Copy out each line in the material below that has the word "BitVec".

----------

-- ==== Sys2Proof/Tests/Slice0.lean ====
section
/-! SUPPORT. Small tests, their expected values taken from spec/95_test_vectors.md or worked out from the
rule named, and the witnesses that the hypotheses of each statement can be met. -/

namespace Sys2Proof.Tests

open Sys2Proof.Machine

/-- A loaded block with no fault and nothing presented. -/
def loaded (w0 w1 : Word) : State :=
  { hdr := some #v[w0, w1, 0xDEAD, 0xBEEF, 0xCAFE, 0xF00D], fault := none, port := [],
    responses := [] }

/-- A faulted block with no header. -/
def faulted (c : Cause) : State := { hdr := none, fault := some c, port := [], responses := [.fault c] }

/-- The next state, if there is one. -/
def after (o : Machine.Outcome) : Option State :=
  match o with
  | .next t => some t
  | .fault _ => none
  | .refused _ => none

/-- The last response and STATUS after a step, if there is a next state. -/
def seen (o : Machine.Outcome) : Option (Option Response × BitVec 4) :=
  (after o).map fun t => (t.responses.getLast?, t.status)

/-! ### WellFormed: one ill-formed term for each check -/

theorem test_wf_refuses_op_110 : RawCommand.wf ⟨0b110#3, 0⟩ = false := by decide
theorem test_wf_refuses_op_111 : RawCommand.wf ⟨0b111#3, 0⟩ = false := by decide
theorem test_wf_refuses_illegal_of_assigned_code : Command.wf (.illegal 0b101#3) = false := by decide
theorem test_wf_refuses_wide_literal : literalWf 0x10000 = false := by decide
theorem test_wf_accepts_widest_literal : literalWf 0xFFFF = true := by decide

/-! ### Decoding: the words of 30_encoding.md R62 and R64, written out -/

/-- 95_test_vectors.md 2.1: the DIN of `CONSTRUCT 1,2,3,4,5,6`. -/
theorem test_decode_construct :
    decode ⟨0b000#3, 0x000600050004000300020001#96⟩ = .instr (.construct #v[1, 2, 3, 4, 5, 6]) := by
  decide
theorem test_decode_identifier : decode ⟨0b001#3, 0⟩ = .instr .identifier := by decide
theorem test_decode_direction : decode ⟨0b010#3, 0⟩ = .instr .direction := by decide
theorem test_decode_operation : decode ⟨0b011#3, 0⟩ = .instr .operation := by decide
theorem test_decode_authoritative : decode ⟨0b100#3, 0⟩ = .instr .authoritative := by decide
theorem test_decode_truncated : decode ⟨0b101#3, 0⟩ = .instr .truncated := by decide
theorem test_decode_reserved_110 : decode ⟨0b110#3, 0⟩ = .illegal 0b110#3 := by decide
theorem test_decode_reserved_111 : decode ⟨0b111#3, 0⟩ = .illegal 0b111#3 := by decide
/-- 95_test_vectors.md P1, row 1. -/
theorem test_encode_construct :
    encode (.construct #v[0xBEEF, 0x0015, 0x0001, 0, 0, 0]) =
      ⟨0b000#3, 0x0000000000000001_0015_BEEF#96⟩ := by
  decide
/-- The table numbers OP in bits 2:0 (spec/opcode_table.json). -/
theorem test_table_word_operation : decodeTableWord 8 3 = some .operation := by decide

/-! ### CONSTRUCT (95_test_vectors.md 2.1) -/

theorem test_construct_from_reset :
    (after (exec (.construct #v[0x1234, 0x0015, 0, 0, 0, 0]) State.reset)).map
      (fun t => (t.hdr, t.status)) = some (some #v[0x1234, 0x0015, 0, 0, 0, 0], 0x1#4) := by
  decide
theorem test_construct_replaces_all :
    (after (exec (.construct #v[7, 8, 9, 10, 11, 12]) (loaded 1 2))).map State.hdr =
      some (some #v[7, 8, 9, 10, 11, 12]) := by
  decide

/-! ### IDENTIFIER (2.2) -/

theorem test_identifier_not_sign_extended :
    seen (exec .identifier (loaded 0x8000 0)) =
      some (some (.result (.identifier 0x8000)), 0x1#4) := by
  decide
theorem test_identifier_before_construct :
    seen (exec .identifier State.reset) = some (some (.fault .noHeader), 0xA#4) := by
  decide

/-! ### DIRECTION (2.3) -/

theorem test_direction_other_bits_set :
    seen (exec .direction (loaded 0 0xFFFE)) =
      some (some (.result (.direction .REQUEST)), 0x1#4) := by
  decide
theorem test_direction_bit_0 :
    seen (exec .direction (loaded 0 0x0001)) =
      some (some (.result (.direction .RESPONSE)), 0x1#4) := by
  decide

/-! ### OPERATION (2.4) -/

theorem test_operation_all_values_others_1 :
    ([0xFFF1, 0xFFF3, 0xFFF5, 0xFFF7, 0xFFF9, 0xFFFB, 0xFFFD, 0xFFFF].map fun w =>
      operationOf ((rowOperation.value #v[0, w, 0, 0, 0, 0]).setWidth 3)) =
      [.QUERY, .INVERSE_QUERY, .STATUS, .RESERVED, .RESERVED, .RESERVED, .RESERVED, .RESERVED] := by
  decide
theorem test_operation_lowest_reserved :
    seen (exec .operation (loaded 0 0x0006)) =
      some (some (.result (.operation .RESERVED)), 0x1#4) := by
  decide

/-! ### AUTHORITATIVE and TRUNCATED (2.5) -/

theorem test_authoritative_other_bits_set :
    seen (exec .authoritative (loaded 0 0xFFEF)) =
      some (some (.result (.authority .NONE)), 0x1#4) := by
  decide
theorem test_authoritative_source_s4 :
    seen (exec .authoritative (loaded 0 0xFFDF)) =
      some (some (.result (.authority .HAVE)), 0x1#4) := by
  decide
theorem test_truncated_source_s4 :
    seen (exec .truncated (loaded 0 0xFFDF)) =
      some (some (.result (.truncation .FIT)), 0x1#4) := by
  decide
theorem test_truncated_other_bits_set :
    seen (exec .truncated (loaded 0 0xFFF1)) =
      some (some (.result (.truncation .TRUNCATED)), 0x1#4) := by
  decide
/-- 42_flags_decode.md R105: a value of 2 would be fatal; STATUS is then 0xF (10_state.md R29). -/
theorem test_internal_consistency_is_kept :
    seen (finishAuthoritative 2 (loaded 0 0)) =
      some (some (.fault .internalConsistency), 0xF#4) := by
  decide

/-! ### Faults and reset (2.7) -/

theorem test_reserved_from_reset :
    seen (step (State.reset.withFetchWord 8 6)) = some (some (.fault .illegalCommand), 0x6#4) := by
  decide
theorem test_reserved_when_loaded :
    seen (step ((loaded 1 2).present (.command ⟨0b111#3, 5⟩))) =
      some (some (.fault .illegalCommand), 0x7#4) := by
  decide
theorem test_faulted_has_no_step :
    after (step ((faulted .noHeader).present (.command ⟨0b110#3, 0⟩))) = none := by
  decide
theorem test_reset_leaves_fault :
    (after (step ((faulted .noHeader).present .reset))).map (fun t => (t.hdr, t.fault, t.status)) =
      some (none, none, 0x0#4) := by
  decide
/-- 95_test_vectors.md P3: the CONSTRUCT of row 2 is lost and the reset of row 3 is taken. -/
theorem test_reset_after_unaccepted_command :
    (after (step { faulted .noHeader with
      port := [.command ⟨0b000#3, 0x1111⟩, .reset, .command ⟨0b001#3, 0⟩] })).map
      (fun t => (t.status, t.port)) = some (0x0#4, [.command ⟨0b001#3, 0⟩]) := by
  decide
theorem test_din_ignored :
    seen (step ((loaded 0x00AA 0).present (.command ⟨0b001#3, BitVec.allOnes 96⟩))) =
      some (some (.result (.identifier 0x00AA)), 0x1#4) := by
  decide

/-- 70_reset_and_hazards.md R179: the end state is the one after the last accepted command. -/
theorem test_reset_after_fault_does_not_end_well :
    (endState [.command ⟨0b010#3, 0⟩, .reset]).fault = some .noHeader := by decide
theorem test_reset_after_construct_keeps_final_header :
    (endState [.command ⟨0b000#3, 0x000600050004000300020001#96⟩, .reset]).hdr =
      some #v[1, 2, 3, 4, 5, 6] := by decide

/-! ### Assembler (30_encoding.md R69) -/

theorem test_assemble_construct :
    assembleLine "Construct 0xBEEF, 0x0015, 0x0001, 0, 0, 0 ; P1".toList =
      some (some ⟨0b000#3, 0x0000000000000001_0015_BEEF#96⟩) := by
  decide
theorem test_assemble_program :
    assemble ["truncated".toList, "; nothing".toList, ".illegal 0b110".toList] =
      some [⟨0b101#3, 0⟩, ⟨0b110#3, 0⟩] := by
  decide
theorem test_assemble_refuses_wide_literal :
    assembleLine "CONSTRUCT 0x10000, 0, 0, 0, 0, 0".toList = none := by decide

/-! ### Witnesses: states and operands that meet the hypotheses of the statements

`loaded` and `faulted` serve every statement about a loaded, an empty or a faulted block. -/

/-- The hypotheses `s.fault = none` and `s.hdr = some h` of the accessors' statements. -/
theorem witness_loaded : (loaded 0x1234 0x0015).fault = none ∧
    (loaded 0x1234 0x0015).hdr = some #v[0x1234, 0x0015, 0xDEAD, 0xBEEF, 0xCAFE, 0xF00D] := by decide

/-- The hypotheses `s.fault = none` and `s.hdr = none`, with an accessor. -/
theorem witness_empty : State.reset.fault = none ∧ State.reset.hdr = none ∧
    Instr.isAccessor .truncated = true := by decide

/-- The hypothesis `s.fault = some c`. -/
theorem witness_faulted : (faulted .illegalCommand).fault = some .illegalCommand := by decide

/-- DecodeOfEncodeIsTheInstruction. -/
theorem witness_wf : Instr.wf (.construct #v[1, 2, 3, 4, 5, 6]) = true ∧
    Command.wf (.illegal 0b111#3) = true := by decide

/-- EncodingClasses: a reserved code presented; an assigned code; a code other than CONSTRUCT's. -/
theorem witness_reserved_presented :
    let s := (loaded 1 2).present (.command ⟨0b110#3, 9⟩)
    s.fault = none ∧ s.port = .command ⟨0b110#3, 9⟩ :: [] ∧
    (0b101#3 ≠ 0b110#3 ∧ 0b101#3 ≠ 0b111#3) ∧ 0b111#3 ≠ 0b000#3 := by decide

/-- TableWordsDecodeAndRun. -/
theorem witness_table_word :
    State.reset.fault = none ∧ decodeTableWord 8 5 = some .truncated := by decide

/-- AssemblerRefusesWideLiterals: both clauses, at the ends of the range. -/
theorem witness_literals : (0xFFFF ≤ 0xFFFF ∧ 0 ≤ 0xFFFF) ∧ 0xFFFF < 0x10000 := by decide

/-- StepRunsTheDecodedInstruction. -/
theorem witness_step_decodes :
    let s := (loaded 1 2).present (.command ⟨0b011#3, 0⟩)
    s.fault = none ∧ s.port = .command ⟨0b011#3, 0⟩ :: [] ∧
    decode ⟨0b011#3, 0⟩ = .instr .operation := by decide

/-- IdleBlockWaits. -/
theorem witness_idle : State.reset.fault = none ∧ State.reset.port = [] := by decide

/-- OperationDecodesOpcode: a value of each clause, at the ends of 3 to 7. -/
theorem witness_opcode_values :
    ([0x0000#16, 0x0002#16, 0x0004#16, 0x0006#16, 0x000E#16].map fun w : Word =>
      ((w &&& 0x000E#16) >>> 1).toNat) = [0, 1, 2, 3, 7] := by decide

/-- AuthoritativeDecodesAa, TruncatedDecodesTc, CausesAreRaisedAsListed: a value outside 0 and 1. -/
theorem witness_other_value : (2#16 : Word) ≠ 0 ∧ (2#16 : Word) ≠ 1 := by decide

/-- ConstructFrame: a CONSTRUCT with a next state. -/
theorem witness_construct_next :
    exec (.construct #v[1, 2, 3, 4, 5, 6]) State.reset =
      .next (State.reset.withConstructed #v[1, 2, 3, 4, 5, 6]) := rfl

/-- AccessorFrame, and CausesAreRaisedAsListed's last clause: an accessor with a next state, faulted. -/
theorem witness_accessor_faults : Instr.isAccessor .direction = true ∧
    exec .direction State.reset = .next (State.reset.withFault .noHeader) ∧
    (State.reset.withFault .noHeader).fault = some .noHeader := ⟨rfl, rfl, rfl⟩
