-- ==== Sys2Proof/Tests/Slice0.lean ====
section
/-! SUPPORT. Tests of the model on the spec's own numbers (their source stands at each), the refusals of the well-formedness
check, and for every statement with hypotheses a witness that meets them. -/

namespace Sys2Proof.Tests

open Sys2Proof.Machine

/-! ## Small states -/

/-- A field of the next state; none where a command stopped. -/
def field {α : Type} (o : Host.Outcome State Fault Refusal) (f : State → α) : Option α :=
  match o with
  | .next t => some (f t)
  | .fault _ => none
  | .refused _ => none

/-- The textbook key 133457799BBCDFF1 with its schedule as 95_test_vectors.md §3.2 lists it, and a block in DATA0:1. -/
def feistelState (blk : Block64) : State :=
  { State.reset with
    key := 0x133457799BBCDFF10000000000000000
    data := blk ++ (0x313198A2E0370734 : BitVec 64)
    fkv := true
    frk := #v[some 0x1B02EFFC7072, some 0x79AED9DBC9E5, some 0x55FC8A42CF99, some 0x72ADD6DB351D,
      some 0x7CEC07EB53A8, some 0x63A53E507B2F, some 0xEC84B7F618BC, some 0xF78A3AC13BFB,
      some 0xE0DBEBEDE781, some 0xB1F347BA464F, some 0x215FD3DED386, some 0x7571F59467E9,
      some 0x97C5D1FABA41, some 0x5F43B7F2E73A, some 0xBF918D3D3F0A, some 0xCB3D8B0E17F5] }

/-- The expanded words of the FIPS key, from 95_test_vectors.md §4.3. -/
def fipsWords : Vector Word 44 :=
  #v[0x2B7E1516, 0x28AED2A6, 0xABF71588, 0x09CF4F3C, 0xA0FAFE17, 0x88542CB1, 0x23A33939, 0x2A6C7605,
     0xF2C295F2, 0x7A96B943, 0x5935807A, 0x7359F67F, 0x3D80477D, 0x4716FE3E, 0x1E237E44, 0x6D7A883B,
     0xEF44A541, 0xA8525B7F, 0xB671253B, 0xDB0BAD00, 0xD4D1C6F8, 0x7C839D87, 0xCAF2B8BC, 0x11F915BC, 0x6D88A37A, 0x110B3EFD, 0xDBF98641, 0xCA0093FD,
     0x4E54F70E, 0x5F5FC9F3, 0x84A64FB2, 0x4EA6DC4F, 0xEAD27321, 0xB58DBAD2, 0x312BF560, 0x7F8D292F,
     0xAC7766F3, 0x19FADC21, 0x28D12941, 0x575C006E, 0xD014F9A8, 0xC9EE2589, 0xE13F0CC8, 0xB6630CA6]

/-- The FIPS key with its expansion, and a block in DATA. -/
def spnState (blk : Block128) : State :=
  { State.reset with
    key := 0x2B7E151628AED2A6ABF7158809CF4F3C, data := blk, skv := true, srk := fipsWords.map some }

/-- A state in which the command word w runs, and the event e comes next. -/
def busyWith (w : Word) (es : List Event) (s : State) : State := { s with busy := true, cmdl := w, inputs := es }

/-! ## The well-formedness check refuses (R89) -/

theorem test_operand_on_plain_command_refused : (⟨.fKs, some 1⟩ : SourceCommand).wellFormed = false := by decide
theorem test_f_rnd_16_refused : (⟨.fRnd, some 16⟩ : SourceCommand).wellFormed = false := by decide
theorem test_s_ark_11_refused : (⟨.sArk, some 11⟩ : SourceCommand).wellFormed = false := by decide
theorem test_largest_operands_accepted :
    (⟨.fRnd, some 15⟩ : SourceCommand).wellFormed = true ∧ (⟨.sArk, some 10⟩ : SourceCommand).wellFormed = true := by
  decide

/-! ## Decoding, the words written out from rule R82 as RSV, RND, OP -/

theorem test_decode_control : decodeTableWord 32 0b00000000000000000000_0000_00000000 = some .nop := by decide

theorem test_decode_feistel :
    decodeTableWord 32 0b00000000000000000000_0000_00010000 = some .fKs ∧
    decodeTableWord 32 0b00000000000000000000_0000_00010001 = some .fEnc ∧
    decodeTableWord 32 0b00000000000000000000_0000_00010010 = some .fDec ∧
    decodeTableWord 32 0b00000000000000000000_0000_00010011 = some .fIp ∧
    decodeTableWord 32 0b00000000000000000000_0000_00010100 = some .fFp ∧
    decodeTableWord 32 0b00000000000000000000_0101_00010101 = some (.fRnd 5) ∧
    decodeTableWord 32 0b00000000000000000000_0000_00010110 = some .fSwap := by decide

theorem test_decode_spn :
    decodeTableWord 32 0b00000000000000000000_0000_00100000 = some .sKx ∧
    decodeTableWord 32 0b00000000000000000000_0000_00100001 = some .sEnc ∧
    decodeTableWord 32 0b00000000000000000000_0000_00100010 = some .sDec ∧
    decodeTableWord 32 0b00000000000000000000_0000_00100011 = some .sSub ∧
    decodeTableWord 32 0b00000000000000000000_0000_00100100 = some .sIsub ∧
    decodeTableWord 32 0b00000000000000000000_0000_00100101 = some .sShr ∧
    decodeTableWord 32 0b00000000000000000000_0000_00100110 = some .sIshr ∧
    decodeTableWord 32 0b00000000000000000000_0000_00100111 = some .sMix ∧
    decodeTableWord 32 0b00000000000000000000_0000_00101000 = some .sImix ∧
    decodeTableWord 32 0b00000000000000000000_1010_00101001 = some (.sArk 10) := by decide

/-- The illegal words of R88 and of vectors V6, V8, V9, each by its own name. -/
theorem test_decode_rejects_by_name :
    decode 0x00000110 = .error .unexpectedRound ∧ decode 0x00000100 = .error .unexpectedRound ∧
    decode 0x00001010 = .error .reservedBits ∧ decode 0x00001029 = .error .reservedBits ∧
    decode 0x0000002A = .error .reservedOp ∧ decode 0x000000FF = .error .reservedOp := by decide

/-! ## The tables keep their constraints -/

theorem test_feistel_tables_ok : feistelTablesOk feistelTables = true := by decide +kernel
theorem test_spn_tables_ok : spnTablesOk spnTables = true := by decide +kernel

/-! ## Commands, on the example of each rule -/

/-- R118: STATUS 0x12 becomes 0x02. -/
theorem test_nop_clears_err :
    field (exec .nop { State.reset with done := true, err := .illegalCmd, busy := false }) statusWord = some 0x02 := by
  decide

/-- R160. -/
theorem test_f_ks : field (exec .fKs { State.reset with key := 0x133457799BBCDFF10000000000000000 })
    (fun t => (t.frk[0], t.frk[15], statusWord t)) = some (some 0x1B02EFFC7072, some 0xCB3D8B0E17F5, 0x102) := by
  decide +kernel

/-- R161; DATA2 and DATA3 keep their values (F22). -/
theorem test_f_enc : field (exec .fEnc (feistelState 0x0123456789ABCDEF)) State.data =
    some 0x85E813540F0AB405313198A2E0370734 := by decide +kernel

/-- R162. -/
theorem test_f_dec : field (exec .fDec (feistelState 0x85E813540F0AB405)) State.fblk = some 0x0123456789ABCDEF := by
  decide +kernel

----------

Exercise result
def seen (o : Machine.Outcome) : Option (Option Response × BitVec 4) :=
    seen (step ((loaded 0x00AA 0).present (.command ⟨0b001#3, BitVec.allOnes 96⟩))) =
    data := blk ++ (0x313198A2E0370734 : BitVec 64)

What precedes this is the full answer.